Based on a mass balance, we can set up the following ODE to describe how the concentration in the reactor changes over time:

\[ \frac{dc}{dt} = \frac{Q}{V} \left(c_{\mathrm{in}}(t) - c\right) - r_{\mathrm{max}}\frac{c}{c + K} = f(c, t) \]

The initial concentration in the reactor is \(c(t=0) = c_0\). To predict how the concentration in the reactor evolves over time, we need to solve the ODE. Let’s see how this looks like for an implicit and explicit Euler scheme.

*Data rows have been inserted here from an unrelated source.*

theorem test_global_requests_met :
    inScope 0x0FFFFFFF 0x0FFFFFFF = true ∧
    opensWith ((trio.put .taddr 0 0x0FFFFFFF).opens (own oDevice) (.barrier (.barrier 7 0x0FFFFFFF 1000)) (doBarrier (own oDevice) (.barrier 7 0x0FFFFFFF 1000))) (fun u _ =>
      decide (u.get .depth ≠ 255) && decide (7 ∉ u.opsPassed) && decide (u.globalOps = []) && decide (u.getN .taddr = 0x0FFFFFFF)) = true ∧
    opensWith ((trio.put .depth 0 255).reaches (own oDevice) (.barrier (.barrier 7 5 1000)) (doBarrier (own oDevice) (.barrier 7 5 1000))) (fun v o =>
      decide ((v.entered o (.barrier (.barrier 7 5 1000))).get .depth = 255)) = true ∧
    ((trio.put .taddr 0 0x0FFFFFFF).arrives (own oDevice) (.barrier (.barrier 7 0x1 1000))).any (fun u =>
      decide (u.get .depth ≠ 255) && !inScope 0x1 (u.getN .taddr)) = true ∧
    opensWith ((trio.put .taddr 0 0x0FFFFFFF).opens (own oDevice) (.reduce (.reduce 7 0x0FFFFFFF 1000 2 (-5))) (doReduce (own oDevice) (.reduce 7 0x0FFFFFFF 1000 2 (-5)))) (fun u _ =>
      decide (u.get .depth ≠ 255) && inScope 0x0FFFFFFF (u.getN .taddr) && decide (u.globalOps = [])) = true ∧
    opensWith (({ trio with opResults := [{ session := 0, at_ := 0, status := 0, msg := { opId := 7 } }] } : State).opens
      { own oDevice with hdr := { object := oDevice, property := 1 } } (.reduce (.opId 7)) (doReduce { own oDevice with hdr := { object := oDevice, property := 1 } } (.opId 7))) (fun _ _ => true) = true ∧
    opensWith ((trio.put .taddr 0 0x0FFFFFFF).opens (own oDevice) (.broadcast (.broadcast 0x0FFFFFFF 1 0) {} snapBody) (doBroadcast (own oDevice) (.broadcast 0x0FFFFFFF 1 0) {} snapBody)) (fun u _ =>
      decide (u.get .depth ≠ 255) && decide (u.globalOps.length < 16)) = true ∧
    opensWith ((trio.put .taddr 0 0x0FFFFFFF).opens (own oDevice) (.snapshotGlobal (.snapshot 0x0FFFFFFF [{ object := oDevice, property := 0, rsv := 0 }])) (doSnapshotGlobal (own oDevice) (.snapshot 0x0FFFFFFF [{ object := oDevice, property := 0, rsv := 0 }]))) (fun u _ =>
      decide (u.get .depth ≠ 255) && decide (u.snapBufs = [])) = true ∧
    opensWith ((trio.put .taddr 0 0x0FFFFFFF).opens (own oDevice) (.resetGlobal (.reset 0x0FFFFFFF 0 1 0)) (doResetGlobal (own oDevice) (.reset 0x0FFFFFFF 0 1 0))) (fun u _ =>
      decide (u.get .depth ≠ 255) && decide (u.globalOps.length < 16)) = true := by decide +kernel

/-- A request of firmware on port 0: one address of one device. -/
def busReq (work : BusWork) : BusReq :=
  { owner := 0, origin := some { op := .busTransfer, object := oBus 0 }, csn := 1, work, txns := [[{ addr := 0x20, len := 1, data := [0] }]], retries := 0, since := 0 }

/-- Port 0 in a state, with what it holds. -/
def busAt (st : Nat) (b : BusSt) : State := (trio.put .busPortState 0 st).modBus 0 (fun _ => b)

The expression for the explicit Euler scheme is:

\[ c_{i+1} = c_i + \Delta t f(c_i, t_i) = c_i + \Delta t \left[\frac{Q}{V} \left(c_{\mathrm{in}}(t_i) - c_i\right) - r_{\mathrm{max}}\frac{c_i}{c_i + K}\right] \]

The algorithm to solve the explicit Forward Euler is exactly the same as before.

import numpy as np
import matplotlib.pyplot as plt

# set up time vector
dt = 0.2
t_end = 100
n_times = int(t_end / dt)
t = np.linspace(0, t_end, num=n_times)

# parameter values
c0 = 80.0
K = 50.0
c_in = 50.0
r_max = 5.0
Q = 0.1
V = 2.0

##-----------------------------
##Explicit Euler Implementation
##-----------------------------
c = [c0]
for i in range(n_times - 1):
    c_i = c[-1]
    dcdt = Q / V * (c_in - c_i) - r_max * c_i / (c_i + K)
    c.append(c_i + dt * dcdt)
##------------------------------

plt.plot(t, c)
plt.legend(["Forward Euler solution"])
plt.xlabel("time")
plt.ylabel("concentration")

Now, using the implicit Euler scheme, the expression becomes:

\[ c_{i+1} = c_i + \Delta t f(c_{i+1}, t_{i+1}) = c_i + \Delta t \left[\frac{Q}{V} \left(c_{\mathrm{in}}(t_{i+1}) - c_{i+1}\right) - r_{\mathrm{max}}\frac{c_{i+1}}{c_{i+1} + K}\right] \]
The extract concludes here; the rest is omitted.